The most obvious theoretical reality overlay would be a Twitter overlay (or future-modern equivalent real time public lifestream) that is easily accessible to those who come in contact with you.  We’re seeing glimpses of this reality now, since there is a certain level of transparency with having a Twitter and Facebook account, but I have to wonder if we wouldn’t self-censor ourselves to the point of a psychological repression, for fear of literally wearing our errant thoughts in a scrollable bubble floating eternally above our heads.

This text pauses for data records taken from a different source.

-- ==== Sys2Proof/Decode.lean ====
section
/-! DEFINITION. The decoder of 30_encoding.md Part A, total on every word, and after it the encoder
of an instruction, over the one opcode map of R87 (R120). -/

namespace Sys2Proof

/-! ## The opcode map and the formats -/

/-- The eight operations that bits 24-22 select (30_encoding.md R87). -/
inductive Opcode where
  | add | nor | lw | sw | beq | jalr | halt | noop
  deriving DecidableEq, Repr

/-- The four formats (30_encoding.md R82). -/
inductive Format where
  | rType | iType | jType | oType
  deriving DecidableEq, Repr

/-- The opcode column of the opcode map (30_encoding.md R87). -/
def Opcode.code : Opcode → Nat
  | .add => 0
  | .nor => 1
  | .lw => 2
  | .sw => 3
  | .beq => 4
  | .jalr => 5
  | .halt => 6
  | .noop => 7

/-- The operation of a 3-bit opcode field; every value is assigned (30_encoding.md R87, R90). -/
def Opcode.ofField (f : BitVec 3) : Opcode :=
  match (f.toFin : Fin 8) with
  | 0 => .add
  | 1 => .nor
  | 2 => .lw
  | 3 => .sw
  | 4 => .beq
  | 5 => .jalr
  | 6 => .halt
  | 7 => .noop

/-- The format column of the opcode map (30_encoding.md R82, R87). -/
def Opcode.format : Opcode → Format
  | .add => .rType
  | .nor => .rType
  | .lw => .iType
  | .sw => .iType
  | .beq => .iType
  | .jalr => .jType
  | .halt => .oType
  | .noop => .oType

/-- The operation an instruction is. -/
def Instr.opcode : Instr → Opcode
  | .add _ _ _ => .add
  | .nor _ _ _ => .nor
  | .lw _ _ _ => .lw
  | .sw _ _ _ => .sw
  | .beq _ _ _ => .beq
  | .jalr _ _ => .jalr
  | .halt => .halt
  | .noop => .noop

/-! ## The decoder -/

/-- The tuple the decoder extracts from every word (00_scope.md R16). -/
structure Fields where
  opcode : BitVec 3
  regA : BitVec 3
  regB : BitVec 3
  destReg : BitVec 3
  offset : BitVec 16
  deriving DecidableEq, Repr

/-- The five slices of 30_encoding.md R88, taken from every word whatever its opcode. -/
def decodeFields (w : Word) : Fields where
  opcode := w.extractLsb' 22 3
  regA := w.extractLsb' 19 3
  regB := w.extractLsb' 16 3
  destReg := w.extractLsb' 0 3
  offset := w.extractLsb' 0 16

/-- `sext_16` of 00_scope.md R21: "if bit 15 is set, subtract 2^16" (30_encoding.md R89). -/
def sext16 (v : BitVec 16) : Int :=
  if v.getLsbD 15 then (v.toNat : Int) - 65536 else (v.toNat : Int)

/-- The register a 3-bit field names (30_encoding.md R81). -/
def regOfField (f : BitVec 3) : Reg :=
  f.toFin

/-- Which instruction the extracted fields are (40_cycle.md R133): the opcode selects, and a field
the format does not use is ignored (30_encoding.md R83 to R86, R90). -/
def Fields.toInstr (f : Fields) : Instr :=
  match Opcode.ofField f.opcode with
  | .add => .add (regOfField f.regA) (regOfField f.regB) (regOfField f.destReg)
  | .nor => .nor (regOfField f.regA) (regOfField f.regB) (regOfField f.destReg)
  | .lw => .lw (regOfField f.regA) (regOfField f.regB) (sext16 f.offset)
  | .sw => .sw (regOfField f.regA) (regOfField f.regB) (sext16 f.offset)
  | .beq => .beq (regOfField f.regA) (regOfField f.regB) (sext16 f.offset)
  | .jalr => .jalr (regOfField f.regA) (regOfField f.regB)
  | .halt => .halt
  | .noop => .noop

/-- The decoder. It rejects nothing, because no word is illegal (00_scope.md R16; 30_encoding.md R90). -/
def decode (w : Word) : Instr :=
  (decodeFields w).toInstr

/-- The instruction of a row of spec/opcode_table.json: the low `nbits` bits of `w` are the word and
every bit above them is 0. No instruction is longer than one word (30_encoding.md R80). -/
def decodeTableWord (nbits w : Nat) : Option Instr :=
  if nbits ≤ 32 then some (decode (BitVec.ofNat 32 (w % 2 ^ nbits))) else none

/-! ## The encoder of one instruction, shared with the assembler (30_encoding.md R120) -/

/-- `opcode << 22`. -/
def packOpcode (o : Opcode) : Word :=
  BitVec.ofNat 32 o.code <<< 22

/-- A register number at the low end of a word. -/
def packReg (r : Reg) : Word :=
  BitVec.ofNat 32 r.val

/-- O-type packing (30_encoding.md R110). -/
def packO (o : Opcode) : Word :=
  packOpcode o

/-- J-type packing (30_encoding.md R109). -/
def packJ (o : Opcode) (a b : Reg) : Word :=
  packOpcode o ||| packReg a <<< 19 ||| packReg b <<< 16

/-- R-type packing (30_encoding.md R107). -/
def packR (o : Opcode) (a b d : Reg) : Word :=
  packOpcode o ||| packReg a <<< 19 ||| packReg b <<< 16 ||| packReg d

/-- I-type packing (30_encoding.md R108). -/
def packI (o : Opcode) (a b : Reg) (f : BitVec 16) : Word :=
  packOpcode o ||| packReg a <<< 19 ||| packReg b <<< 16 ||| f.setWidth 32

/-- The masking of an offset to its 16-bit two's-complement field, `offset & 0xFFFF` (30_encoding.md R106). -/
def maskOffset (v : Int) : BitVec 16 :=
  BitVec.ofInt 16 v

/-- The word of an instruction (30_encoding.md R107 to R110). -/
def encode : Instr → Word
  | .add a b d => packR .add a b d
  | .nor a b d => packR .nor a b d
  | .lw a b offset => packI .lw a b (maskOffset offset)
  | .sw a b offset => packI .sw a b (maskOffset offset)
  | .beq a b offset => packI .beq a b (maskOffset offset)
  | .jalr a b => packJ .jalr a b
  | .halt => packO .halt
  | .noop => packO .noop

end Sys2Proof
end

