-- ==== Sys2Proof/Machine/Assembler.lean ====
section
/-! DEFINITION. The encoder block of 30_encoding.md Part B: records, pass 1 (the symbol table), pass 2
(one record to one word), the assembly errors and the driver. -/

namespace Sys2Proof.Machine

/-! ## Records, the symbol table, errors -/

/-- The Line Reader's output for one source line; each field is text or absent (30_encoding.md R94). -/
structure Record where
  label : Option Text
  opcode : Option Text
  op0 : Option Text
  op1 : Option Text
  op2 : Option Text
  deriving DecidableEq, Repr

/-- The symbol table: labels and their addresses (10_state.md R45). Pass 1 keeps the labels distinct. -/
abbrev Symtab := List (Text × Nat)

/-- The encoder block's state while pass 1 runs (10_state.md R45, R46). -/
structure EncoderState where
  symtab : Symtab
  currentAddress : Nat
  deriving DecidableEq, Repr

/-- The assembly errors of 60_exceptions.md R187. Each carries the record's address and, where there
is one, the offending text (30_encoding.md R116). -/
inductive AsmError where
  | duplicateLabel (addr : Nat) (label : Text)
  | unrecognizedOpcode (addr : Nat) (opcode : Option Text)
  | missingOperand (addr : Nat)
  | badRegister (addr : Nat) (operand : Text)
  | undefinedLabel (addr : Nat) (label : Text)
  | offsetOutOfRange (addr : Nat) (operand : Text)
  | fillOutOfRange (addr : Nat) (operand : Text)
  deriving DecidableEq, Repr

/-- What an opcode text names: an instruction, or the one directive `.fill` (30_encoding.md R122). -/
inductive SourceOp where
  | instr (opcode : Opcode)
  | fill
  deriving DecidableEq, Repr

/-! ## Pass 1 -/

/-- The address a label is defined at. Labels are compared as exact strings (30_encoding.md R98). -/
def symtabFind : Symtab → Text → Option Nat
  | [], _ => none
  | (k, addr) :: rest, l => if k = l then some addr else symtabFind rest l

/-- The label a record defines: an absent or empty label field defines none (30_encoding.md R96). -/
def Record.definedLabel (r : Record) : Option Text :=
  match r.label with
  | none => none
  | some [] => none
  | some (c :: cs) => some (c :: cs)

/-- Pass 1 on one record: enter its label, if it has one, at the current address, and go on to the
next address (30_encoding.md R96, R97; 10_state.md R46). -/
def pass1Record (st : EncoderState) (r : Record) : Except AsmError EncoderState :=
  match r.definedLabel with
  | none => .ok { st with currentAddress := st.currentAddress + 1 }
  | some l =>
    match symtabFind st.symtab l with
    | some _ => .error (.duplicateLabel st.currentAddress l)
    | none =>
      .ok { symtab := (l, st.currentAddress) :: st.symtab, currentAddress := st.currentAddress + 1 }

/-- Pass 1 over the rest of the records. -/
def pass1From : EncoderState → List Record → Except AsmError EncoderState
  | st, [] => .ok st
  | st, r :: rs =>
    match pass1Record st r with
    | .error e => .error e
    | .ok st' => pass1From st' rs

/-- Pass 1: the symbol table and the instruction count, or `duplicateLabel` (00_scope.md R13;
30_encoding.md R96). -/
def pass1 (recs : List Record) : Except AsmError (Symtab × Nat) :=
  match pass1From { symtab := [], currentAddress := 0 } recs with
  | .error e => .error e
  | .ok st => .ok (st.symtab, st.currentAddress)

/-! ## Pass 2: opcode text and operands -/

/-- The spelling of a mnemonic (30_encoding.md R114). -/
def mnemonicText : Opcode → Text
  | .add => ['a', 'd', 'd']
  | .nor => ['n', 'o', 'r']
  | .lw => ['l', 'w']
  | .sw => ['s', 'w']
  | .beq => ['b', 'e', 'q']
  | .jalr => ['j', 'a', 'l', 'r']
  | .halt => ['h', 'a', 'l', 't']
  | .noop => ['n', 'o', 'o', 'p']

/-- The opcode text of an instruction or of the directive (30_encoding.md R114). -/
def SourceOp.text : SourceOp → Text
  | .instr o => mnemonicText o
  | .fill => ['.', 'f', 'i', 'l', 'l']

/-- The nine opcode texts of 30_encoding.md R122. -/
def sourceOps : List SourceOp :=
  [.instr .add, .instr .nor, .instr .lw, .instr .sw, .instr .beq, .instr .jalr, .instr .halt,
    .instr .noop, .fill]

/-- What an opcode text names, by exact match in lower case; an absent text names nothing
(30_encoding.md R113, R114). -/
def SourceOp.ofText? : Option Text → Option SourceOp
  | none => none
  | some t => sourceOps.find? fun o => decide (o.text = t)

/-- A register operand (30_encoding.md R100). -/
def regOperand (t : Option Text) (addr : Nat) : Except AsmError Reg :=
  match t with
  | none => .error (.missingOperand addr)
  | some x =>
    match parseInt? x with
    | none => .error (.badRegister addr x)
    | some v =>
      if 0 ≤ v ∧ v ≤ 7 then .ok (Fin.ofNat 8 v.toNat) else .error (.badRegister addr x)

/-- The offset field of an I-type record (30_encoding.md R101 to R106): a literal as it is, a label of
lw or sw as its absolute address, a label of beq relative to the record after it. -/
def offsetOperand (t : Option Text) (o : Opcode) (symtab : Symtab) (addr : Nat) :
    Except AsmError (BitVec 16) :=
  match t with
  | none => .error (.missingOperand addr)
  | some x =>
    match parseInt? x with
    | some v => if offsetInRange v then .ok (maskOffset v) else .error (.offsetOutOfRange addr x)
    | none =>
      match symtabFind symtab x with
      | none => .error (.undefinedLabel addr x)
      | some l =>
        if (l : Int) ≤ Config.offsetMax then
          if o = .beq then
            if offsetInRange ((l : Int) - ((addr : Int) + 1)) then
              .ok (maskOffset ((l : Int) - ((addr : Int) + 1)))
            else .error (.offsetOutOfRange addr x)
          else .ok (maskOffset (l : Int))
        else .error (.offsetOutOfRange addr x)

/-- The word of a `.fill` record (30_encoding.md R111, R112). -/
def fillOperand (t : Option Text) (symtab : Symtab) (addr : Nat) : Except AsmError Word :=
  match t with
  | none => .error (.missingOperand addr)
  | some x =>
    match parseInt? x with
    | some v => if wordInRange v then .ok (wrap32 v) else .error (.fillOutOfRange addr x)
    | none =>
      match symtabFind symtab x with
      | none => .error (.undefinedLabel addr x)
      | some l =>
        if (l : Int) ≤ Config.wordMax then .ok (wrap32 (l : Int)) else .error (.fillOutOfRange addr x)

/-! ## Pass 2: one record, per format -/

/-- An R-type record: op0, op1 and op2 in that order, then the packing (30_encoding.md R107, R116). -/
def encRType (o : Opcode) (r : Record) (addr : Nat) : Except AsmError Word :=
  match regOperand r.op0 addr with
  | .error e => .error e
  | .ok a =>
    match regOperand r.op1 addr with
    | .error e => .error e
    | .ok b =>
      match regOperand r.op2 addr with
      | .error e => .error e
      | .ok d => .ok (packR o a b d)

/-- An I-type record (30_encoding.md R108, R116). -/
def encIType (o : Opcode) (r : Record) (symtab : Symtab) (addr : Nat) : Except AsmError Word :=
  match regOperand r.op0 addr with
  | .error e => .error e
  | .ok a =>
    match regOperand r.op1 addr with
    | .error e => .error e
    | .ok b =>
      match offsetOperand r.op2 o symtab addr with
      | .error e => .error e
      | .ok f => .ok (packI o a b f)

/-- A J-type record; op2 is not read (30_encoding.md R109, R115). -/
def encJType (o : Opcode) (r : Record) (addr : Nat) : Except AsmError Word :=
  match regOperand r.op0 addr with
  | .error e => .error e
  | .ok a =>
    match regOperand r.op1 addr with
    | .error e => .error e
    | .ok b => .ok (packJ o a b)

/-- The encoder on one record (30_encoding.md R124): a pure function of the record, the symbol table
and the record's own address (00_scope.md R14). -/
def encRecord (r : Record) (symtab : Symtab) (addr : Nat) : Except AsmError Word :=
  match SourceOp.ofText? r.opcode with
  | none => .error (.unrecognizedOpcode addr r.opcode)
  | some .fill => fillOperand r.op0 symtab addr
  | some (.instr o) =>
    match o.format with
    | .rType => encRType o r addr
    | .iType => encIType o r symtab addr
    | .jType => encJType o r addr
    | .oType => .ok (packO o)

/-! ## The driver -/

/-- Pass 2 over the rest of the records, from address `addr` on; the first error aborts
(30_encoding.md R116, R117). -/
def pass2From (symtab : Symtab) : Nat → List Record → Except AsmError (List Word)
  | _, [] => .ok []
  | addr, r :: rs =>
    match encRecord r symtab addr with
    | .error e => .error e
    | .ok w =>
      match pass2From symtab (addr + 1) rs with
      | .error e => .error e
      | .ok ws => .ok (w :: ws)

/-- The assembler driver: the word list, or the first assembly error alone (00_scope.md R15;
30_encoding.md R117, R124). -/
def assemble (recs : List Record) : Except AsmError (List Word) :=
  match pass1 recs with
  | .error e => .error e
  | .ok (symtab, _) => pass2From symtab 0 recs

/-- The assembler's output: one signed decimal a record, in source order (30_encoding.md R118). -/
def assembleOutput (recs : List Record) : Except AsmError (List Text) :=
  match assemble recs with
  | .error e => .error e
  | .ok ws => .ok (ws.map printWord)

end Sys2Proof.Machine
end

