-- ==== Sys2Proof/Laws/Ops.lean ====
section
/-! SUPPORT. One lemma per shared operation, saying everything it can do. -/

namespace Sys2Proof.Machine

theorem State.inBounds_iff (s : State) (a : Int) : s.inBounds a = true ↔ 0 ≤ a ∧ a < s.lwc := by
  simp [State.inBounds]

theorem State.jumpInBounds_iff (s : State) (t : Int) :
    s.jumpInBounds t = true ↔ 0 ≤ t ∧ t ≤ s.lwc := by
  simp [State.jumpInBounds]

theorem State.memRead_eq_some_iff (s : State) (a : Int) (w : Word) :
    s.memRead a = some w ↔ 0 ≤ a ∧ a < s.lwc ∧ w = s.mem.get a.toNat := by
  unfold State.memRead
  by_cases h : s.inBounds a = true
  · have h' := (s.inBounds_iff a).1 h
    simp [h, h', eq_comm]
  · have h' := mt (s.inBounds_iff a).2 h
    rw [if_neg h]
    constructor
    · intro h0
      cases h0
    · intro h0
      exact absurd ⟨h0.1, h0.2.1⟩ h'

theorem State.memRead_eq_none_iff (s : State) (a : Int) :
    s.memRead a = none ↔ a < 0 ∨ (s.lwc : Int) ≤ a := by
  unfold State.memRead
  by_cases h : s.inBounds a = true
  · have h' := (s.inBounds_iff a).1 h
    simp only [h, if_true, reduceCtorEq, false_iff]
    omega
  · have h' := mt (s.inBounds_iff a).2 h
    rw [if_neg h]
    simp only [true_iff]
    omega

/-- A write is defined below `lwc` and changes the contents alone. -/
theorem State.memWrite_eq_some_iff (s t : State) (a : Int) (v : Word) :
    s.memWrite a v = some t ↔ 0 ≤ a ∧ a < s.lwc ∧ t = { s with mem := s.mem.put a.toNat v } := by
  unfold State.memWrite
  by_cases h : s.inBounds a = true
  · have h' := (s.inBounds_iff a).1 h
    simp [h, h', eq_comm]
  · have h' := mt (s.inBounds_iff a).2 h
    rw [if_neg h]
    constructor
    · intro h0
      cases h0
    · intro h0
      exact absurd ⟨h0.1, h0.2.1⟩ h'

theorem State.memWrite_eq_none_iff (s : State) (a : Int) (v : Word) :
    s.memWrite a v = none ↔ a < 0 ∨ (s.lwc : Int) ≤ a := by
  unfold State.memWrite
  by_cases h : s.inBounds a = true
  · have h' := (s.inBounds_iff a).1 h
    simp only [h, if_true, reduceCtorEq, false_iff]
    omega
  · have h' := mt (s.inBounds_iff a).2 h
    rw [if_neg h]
    simp only [true_iff]
    omega

/-- Reads depend on the contents and `lwc` alone. -/
theorem State.memRead_congr {s t : State} (hm : t.mem = s.mem) (hl : t.lwc = s.lwc) (a : Int) :
    t.memRead a = s.memRead a := by
  simp [State.memRead, State.inBounds, hm, hl]

/-- What an address reads as after a write at an address that exists. -/
theorem State.memRead_put (s : State) {a : Int} (h0 : 0 ≤ a) (h1 : a < s.lwc) (v : Word) (b : Int) :
    State.memRead { s with mem := s.mem.put a.toNat v } b = if b = a then some v else s.memRead b := by
  by_cases hb : b = a
  · subst hb
    simp [State.memRead, State.inBounds, h0, h1, Memory.get_put]
  · by_cases hin : s.inBounds b = true
    · have h := (s.inBounds_iff b).1 hin
      have hne : b.toNat ≠ a.toNat := by omega
      simp [State.memRead, State.inBounds, h, hb, Memory.get_put, hne]
    · have hout : State.inBounds { s with mem := s.mem.put a.toNat v } b = false := by
        simpa [State.inBounds] using hin
      simp [State.memRead, hout, hin, hb]

/-- A fetch succeeds exactly below `lwc`. -/
theorem State.fetch_eq_some_iff (s : State) (w : Word) :
    s.fetch = some w ↔ s.pc < s.lwc ∧ w = s.mem.get s.pc := by
  simp [State.fetch, State.memRead_eq_some_iff]

theorem State.fetch_eq_none_iff (s : State) : s.fetch = none ↔ s.lwc ≤ s.pc := by
  unfold State.fetch
  rw [State.memRead_eq_none_iff]
  omega

/-- A completed instruction answers a next state that differs from its own in the count alone. -/
theorem State.complete_eq_next_iff (s t : State) :
    s.complete = .next t ↔ t = { s with count := s.count + 1 } := by
  unfold State.complete
  constructor
  · intro h
    cases h
    rfl
  · rintro rfl
    rfl

theorem State.raise_eq (s : State) (f : RuntimeFault) (v : Int) :
    s.raise f v = .next (s.faultedBy f v) := rfl

end Sys2Proof.Machine
end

Bruce Schneier talked about this all the way back in 2006:

For if we are observed in all matters, we are constantly under threat of correction, judgment, criticism, even plagiarism of our own uniqueness. We become children, fettered under watchful eyes, constantly fearful that – either now or in the uncertain future – patterns we leave behind will be brought back to implicate us, by whatever authority has now become focused upon our once-private and innocent acts. We lose our individuality, because everything we do is observable and recordable. (…)

This is the loss of freedom we face when our privacy is taken from us. This is life in former East Germany, or life in Saddam Hussein’s Iraq. And it’s our future as we allow an ever-intrusive eye into our personal, private lives.

This is our reality. This is our life.

The “SLA” is this: join the singularity and the hive mind – or don’t. If you join, you gain access to a myriad of advantages, and you pay with the documentation of your life.

You can sign that contract, but know this:  “You have zero privacy anyway. Get over it.”